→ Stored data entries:
------------------------------------

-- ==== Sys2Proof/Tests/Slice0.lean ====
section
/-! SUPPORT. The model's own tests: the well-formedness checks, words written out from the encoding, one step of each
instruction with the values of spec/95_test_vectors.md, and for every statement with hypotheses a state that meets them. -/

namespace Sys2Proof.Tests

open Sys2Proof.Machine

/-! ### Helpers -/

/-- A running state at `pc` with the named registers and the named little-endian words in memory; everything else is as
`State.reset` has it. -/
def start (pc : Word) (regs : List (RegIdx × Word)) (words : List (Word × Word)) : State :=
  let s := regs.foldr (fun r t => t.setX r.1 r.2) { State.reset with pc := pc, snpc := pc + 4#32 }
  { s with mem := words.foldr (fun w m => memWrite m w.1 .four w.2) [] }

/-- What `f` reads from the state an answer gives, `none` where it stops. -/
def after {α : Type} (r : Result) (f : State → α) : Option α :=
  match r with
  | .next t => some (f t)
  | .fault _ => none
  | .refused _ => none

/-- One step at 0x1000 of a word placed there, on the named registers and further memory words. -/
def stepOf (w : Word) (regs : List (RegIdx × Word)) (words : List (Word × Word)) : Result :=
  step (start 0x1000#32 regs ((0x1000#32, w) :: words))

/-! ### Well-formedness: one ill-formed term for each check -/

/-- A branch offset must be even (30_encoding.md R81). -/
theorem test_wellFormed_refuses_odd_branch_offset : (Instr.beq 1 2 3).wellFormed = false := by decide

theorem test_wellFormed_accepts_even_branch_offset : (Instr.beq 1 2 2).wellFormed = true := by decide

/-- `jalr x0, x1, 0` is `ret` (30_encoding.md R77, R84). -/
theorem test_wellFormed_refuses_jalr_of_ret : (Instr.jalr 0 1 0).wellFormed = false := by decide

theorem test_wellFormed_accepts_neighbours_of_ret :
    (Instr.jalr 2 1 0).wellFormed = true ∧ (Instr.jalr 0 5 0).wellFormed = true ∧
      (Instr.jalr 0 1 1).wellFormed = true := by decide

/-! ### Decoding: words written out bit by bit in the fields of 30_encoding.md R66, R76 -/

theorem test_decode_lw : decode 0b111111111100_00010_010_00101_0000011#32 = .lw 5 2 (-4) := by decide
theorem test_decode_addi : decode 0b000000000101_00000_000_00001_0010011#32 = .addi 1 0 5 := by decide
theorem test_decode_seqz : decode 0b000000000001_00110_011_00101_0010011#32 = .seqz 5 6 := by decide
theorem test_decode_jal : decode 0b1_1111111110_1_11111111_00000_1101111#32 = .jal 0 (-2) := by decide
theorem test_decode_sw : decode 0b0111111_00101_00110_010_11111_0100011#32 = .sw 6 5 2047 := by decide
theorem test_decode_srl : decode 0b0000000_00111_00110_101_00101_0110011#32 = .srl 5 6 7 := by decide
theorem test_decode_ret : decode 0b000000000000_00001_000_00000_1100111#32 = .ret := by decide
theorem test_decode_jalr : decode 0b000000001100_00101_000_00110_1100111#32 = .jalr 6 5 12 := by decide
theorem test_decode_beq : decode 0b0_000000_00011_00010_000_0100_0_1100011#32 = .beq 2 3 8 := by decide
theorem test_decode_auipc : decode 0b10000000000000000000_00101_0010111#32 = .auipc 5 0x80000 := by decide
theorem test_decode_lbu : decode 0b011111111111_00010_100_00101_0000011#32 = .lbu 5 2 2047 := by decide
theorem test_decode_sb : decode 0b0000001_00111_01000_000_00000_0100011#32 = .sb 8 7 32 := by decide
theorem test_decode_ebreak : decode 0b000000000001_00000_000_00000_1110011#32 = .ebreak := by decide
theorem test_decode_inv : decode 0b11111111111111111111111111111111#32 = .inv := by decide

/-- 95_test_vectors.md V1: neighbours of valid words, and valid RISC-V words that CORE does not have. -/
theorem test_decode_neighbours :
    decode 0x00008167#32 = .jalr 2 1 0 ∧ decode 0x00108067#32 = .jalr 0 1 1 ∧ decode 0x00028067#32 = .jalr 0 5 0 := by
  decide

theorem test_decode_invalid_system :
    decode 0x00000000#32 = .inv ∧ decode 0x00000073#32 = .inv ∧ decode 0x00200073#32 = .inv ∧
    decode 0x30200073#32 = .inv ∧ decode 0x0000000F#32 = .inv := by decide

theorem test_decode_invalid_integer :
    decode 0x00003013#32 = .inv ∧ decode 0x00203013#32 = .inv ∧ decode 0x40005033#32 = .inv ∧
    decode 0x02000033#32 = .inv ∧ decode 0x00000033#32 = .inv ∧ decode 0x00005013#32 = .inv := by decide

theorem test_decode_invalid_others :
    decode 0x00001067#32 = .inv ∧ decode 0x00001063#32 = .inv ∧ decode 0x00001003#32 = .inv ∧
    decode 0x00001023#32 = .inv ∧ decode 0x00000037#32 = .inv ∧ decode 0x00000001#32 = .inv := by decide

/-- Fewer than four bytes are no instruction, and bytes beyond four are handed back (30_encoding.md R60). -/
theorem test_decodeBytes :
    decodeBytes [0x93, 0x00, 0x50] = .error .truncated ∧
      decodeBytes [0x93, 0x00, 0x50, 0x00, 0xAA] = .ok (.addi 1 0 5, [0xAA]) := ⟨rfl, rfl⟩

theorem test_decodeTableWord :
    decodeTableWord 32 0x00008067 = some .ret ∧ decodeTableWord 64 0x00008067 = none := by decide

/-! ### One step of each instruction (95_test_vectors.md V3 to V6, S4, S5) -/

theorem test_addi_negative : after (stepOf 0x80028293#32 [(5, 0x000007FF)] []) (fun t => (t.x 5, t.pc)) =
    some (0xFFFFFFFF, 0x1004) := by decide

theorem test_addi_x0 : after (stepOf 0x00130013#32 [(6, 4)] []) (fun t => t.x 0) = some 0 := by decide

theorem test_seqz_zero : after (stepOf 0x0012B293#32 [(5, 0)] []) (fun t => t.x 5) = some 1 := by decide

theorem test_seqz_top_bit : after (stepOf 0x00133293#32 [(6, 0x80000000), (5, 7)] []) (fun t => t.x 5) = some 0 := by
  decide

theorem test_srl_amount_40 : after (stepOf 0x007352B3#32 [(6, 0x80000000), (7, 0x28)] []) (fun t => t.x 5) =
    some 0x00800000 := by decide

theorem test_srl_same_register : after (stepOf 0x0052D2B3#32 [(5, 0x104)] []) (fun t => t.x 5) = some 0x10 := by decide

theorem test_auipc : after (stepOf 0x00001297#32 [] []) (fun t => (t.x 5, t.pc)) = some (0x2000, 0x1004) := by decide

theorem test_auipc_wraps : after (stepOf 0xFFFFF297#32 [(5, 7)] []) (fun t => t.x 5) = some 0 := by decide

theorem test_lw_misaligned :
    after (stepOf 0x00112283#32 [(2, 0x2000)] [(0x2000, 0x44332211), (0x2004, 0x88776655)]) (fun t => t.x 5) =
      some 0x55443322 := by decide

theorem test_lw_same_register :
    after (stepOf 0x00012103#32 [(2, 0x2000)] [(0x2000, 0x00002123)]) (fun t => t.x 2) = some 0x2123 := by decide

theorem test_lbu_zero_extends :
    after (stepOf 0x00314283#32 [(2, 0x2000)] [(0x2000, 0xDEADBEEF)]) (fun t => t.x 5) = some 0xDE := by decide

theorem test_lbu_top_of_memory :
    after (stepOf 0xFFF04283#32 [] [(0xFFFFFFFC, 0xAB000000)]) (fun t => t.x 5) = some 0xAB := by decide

------------------------------------

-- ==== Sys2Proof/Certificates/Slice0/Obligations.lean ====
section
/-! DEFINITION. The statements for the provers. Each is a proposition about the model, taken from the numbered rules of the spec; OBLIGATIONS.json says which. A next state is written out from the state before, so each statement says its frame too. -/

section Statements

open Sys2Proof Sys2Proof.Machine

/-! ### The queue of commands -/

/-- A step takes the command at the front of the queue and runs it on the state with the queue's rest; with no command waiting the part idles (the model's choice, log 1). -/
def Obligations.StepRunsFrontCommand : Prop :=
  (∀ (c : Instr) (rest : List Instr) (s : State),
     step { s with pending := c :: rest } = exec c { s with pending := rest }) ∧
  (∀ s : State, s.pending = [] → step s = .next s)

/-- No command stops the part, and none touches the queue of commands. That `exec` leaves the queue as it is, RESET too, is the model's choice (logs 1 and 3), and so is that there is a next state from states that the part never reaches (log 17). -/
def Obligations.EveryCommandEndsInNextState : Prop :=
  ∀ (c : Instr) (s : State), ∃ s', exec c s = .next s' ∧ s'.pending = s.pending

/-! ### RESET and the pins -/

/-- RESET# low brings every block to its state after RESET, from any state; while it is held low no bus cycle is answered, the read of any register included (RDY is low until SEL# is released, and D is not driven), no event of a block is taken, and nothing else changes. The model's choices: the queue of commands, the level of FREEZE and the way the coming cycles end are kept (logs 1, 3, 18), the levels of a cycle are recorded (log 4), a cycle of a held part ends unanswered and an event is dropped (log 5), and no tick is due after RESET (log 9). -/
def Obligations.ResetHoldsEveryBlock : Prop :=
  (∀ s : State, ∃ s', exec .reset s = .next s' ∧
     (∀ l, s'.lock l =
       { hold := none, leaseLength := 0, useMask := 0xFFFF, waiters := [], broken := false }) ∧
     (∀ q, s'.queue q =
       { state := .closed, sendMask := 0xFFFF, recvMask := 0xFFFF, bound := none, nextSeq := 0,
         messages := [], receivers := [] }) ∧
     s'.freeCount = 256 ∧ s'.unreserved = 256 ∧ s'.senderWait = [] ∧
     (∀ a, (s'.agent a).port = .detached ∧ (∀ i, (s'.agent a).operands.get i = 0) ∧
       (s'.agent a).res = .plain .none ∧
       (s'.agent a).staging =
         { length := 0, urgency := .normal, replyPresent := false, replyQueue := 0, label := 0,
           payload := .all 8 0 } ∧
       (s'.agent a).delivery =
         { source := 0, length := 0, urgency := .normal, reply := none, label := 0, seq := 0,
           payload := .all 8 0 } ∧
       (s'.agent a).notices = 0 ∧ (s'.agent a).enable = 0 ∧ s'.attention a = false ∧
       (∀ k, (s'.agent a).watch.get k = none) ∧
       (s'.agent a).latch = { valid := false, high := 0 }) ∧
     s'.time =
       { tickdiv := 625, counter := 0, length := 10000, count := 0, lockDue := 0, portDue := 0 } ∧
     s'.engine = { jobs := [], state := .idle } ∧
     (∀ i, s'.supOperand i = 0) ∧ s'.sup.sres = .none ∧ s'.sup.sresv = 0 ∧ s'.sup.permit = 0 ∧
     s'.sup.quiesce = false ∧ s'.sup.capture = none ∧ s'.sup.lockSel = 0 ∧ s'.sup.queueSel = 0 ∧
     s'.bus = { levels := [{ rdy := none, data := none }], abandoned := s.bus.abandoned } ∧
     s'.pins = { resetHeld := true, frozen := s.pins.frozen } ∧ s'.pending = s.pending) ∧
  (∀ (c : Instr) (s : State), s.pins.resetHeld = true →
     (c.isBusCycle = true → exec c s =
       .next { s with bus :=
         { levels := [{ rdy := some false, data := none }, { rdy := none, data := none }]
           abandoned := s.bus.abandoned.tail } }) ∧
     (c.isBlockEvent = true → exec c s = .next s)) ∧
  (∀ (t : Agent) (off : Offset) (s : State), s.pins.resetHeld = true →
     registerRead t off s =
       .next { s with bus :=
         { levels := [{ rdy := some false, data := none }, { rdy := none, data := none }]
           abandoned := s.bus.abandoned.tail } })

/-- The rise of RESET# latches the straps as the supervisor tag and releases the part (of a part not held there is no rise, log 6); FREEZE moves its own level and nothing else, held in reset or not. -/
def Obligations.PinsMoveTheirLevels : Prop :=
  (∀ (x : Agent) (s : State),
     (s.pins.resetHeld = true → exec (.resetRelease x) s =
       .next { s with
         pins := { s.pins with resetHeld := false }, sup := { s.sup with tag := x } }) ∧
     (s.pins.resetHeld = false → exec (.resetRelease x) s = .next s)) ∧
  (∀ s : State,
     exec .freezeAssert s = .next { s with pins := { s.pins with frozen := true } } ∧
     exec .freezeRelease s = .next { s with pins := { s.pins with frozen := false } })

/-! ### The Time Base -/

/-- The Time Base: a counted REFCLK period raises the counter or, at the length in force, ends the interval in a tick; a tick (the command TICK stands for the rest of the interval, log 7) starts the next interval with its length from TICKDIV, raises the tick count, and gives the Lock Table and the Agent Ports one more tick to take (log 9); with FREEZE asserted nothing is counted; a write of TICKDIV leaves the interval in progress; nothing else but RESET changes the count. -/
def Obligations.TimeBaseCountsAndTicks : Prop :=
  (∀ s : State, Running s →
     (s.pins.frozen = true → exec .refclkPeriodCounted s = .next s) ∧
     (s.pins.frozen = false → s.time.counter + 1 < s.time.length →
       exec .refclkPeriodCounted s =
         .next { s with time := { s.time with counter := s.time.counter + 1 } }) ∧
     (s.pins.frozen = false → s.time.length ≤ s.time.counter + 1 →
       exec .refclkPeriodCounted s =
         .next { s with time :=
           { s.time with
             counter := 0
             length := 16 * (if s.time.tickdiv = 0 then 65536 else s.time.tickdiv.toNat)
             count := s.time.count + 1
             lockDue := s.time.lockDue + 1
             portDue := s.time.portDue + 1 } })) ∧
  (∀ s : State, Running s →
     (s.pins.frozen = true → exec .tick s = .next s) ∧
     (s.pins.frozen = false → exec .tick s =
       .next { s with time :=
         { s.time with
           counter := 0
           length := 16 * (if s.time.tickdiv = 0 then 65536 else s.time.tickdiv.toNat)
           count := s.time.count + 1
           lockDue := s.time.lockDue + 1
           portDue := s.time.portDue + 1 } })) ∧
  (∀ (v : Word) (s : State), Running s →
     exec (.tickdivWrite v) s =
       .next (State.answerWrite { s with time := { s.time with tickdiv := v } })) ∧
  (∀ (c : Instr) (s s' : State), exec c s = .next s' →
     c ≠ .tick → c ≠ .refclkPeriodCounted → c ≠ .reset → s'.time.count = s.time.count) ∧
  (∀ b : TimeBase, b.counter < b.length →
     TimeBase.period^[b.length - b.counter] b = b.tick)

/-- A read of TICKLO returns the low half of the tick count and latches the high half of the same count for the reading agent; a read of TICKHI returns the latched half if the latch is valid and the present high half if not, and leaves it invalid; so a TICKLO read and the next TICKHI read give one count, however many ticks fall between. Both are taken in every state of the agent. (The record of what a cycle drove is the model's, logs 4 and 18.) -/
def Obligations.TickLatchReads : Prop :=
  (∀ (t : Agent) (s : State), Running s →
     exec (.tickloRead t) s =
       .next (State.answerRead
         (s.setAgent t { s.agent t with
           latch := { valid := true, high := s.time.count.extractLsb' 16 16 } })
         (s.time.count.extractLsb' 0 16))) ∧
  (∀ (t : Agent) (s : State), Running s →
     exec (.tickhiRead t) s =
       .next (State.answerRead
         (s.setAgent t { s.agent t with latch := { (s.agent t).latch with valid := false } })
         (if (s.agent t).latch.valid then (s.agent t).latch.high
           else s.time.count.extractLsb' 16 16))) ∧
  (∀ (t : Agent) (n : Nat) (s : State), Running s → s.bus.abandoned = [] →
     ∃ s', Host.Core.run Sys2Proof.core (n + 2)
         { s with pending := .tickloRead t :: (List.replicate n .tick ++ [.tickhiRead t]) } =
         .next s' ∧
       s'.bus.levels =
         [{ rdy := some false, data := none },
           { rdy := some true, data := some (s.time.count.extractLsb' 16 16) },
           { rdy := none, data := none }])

------------------------------------

→ Task item:
Among the entries above, copy exactly only the lines starting with the one containing "of commands -/" and going through the one containing "the pins -/", both ends included.

→ Answer to the exercise:
/-! ### The queue of commands -/

/-- A step takes the command at the front of the queue and runs it on the state with the queue's rest; with no command waiting the part idles (the model's choice, log 1). -/
def Obligations.StepRunsFrontCommand : Prop :=
  (∀ (c : Instr) (rest : List Instr) (s : State),
     step { s with pending := c :: rest } = exec c { s with pending := rest }) ∧
  (∀ s : State, s.pending = [] → step s = .next s)

/-- No command stops the part, and none touches the queue of commands. That `exec` leaves the queue as it is, RESET too, is the model's choice (logs 1 and 3), and so is that there is a next state from states that the part never reaches (log 17). -/
def Obligations.EveryCommandEndsInNextState : Prop :=
  ∀ (c : Instr) (s : State), ∃ s', exec c s = .next s' ∧ s'.pending = s.pending

/-! ### RESET and the pins -/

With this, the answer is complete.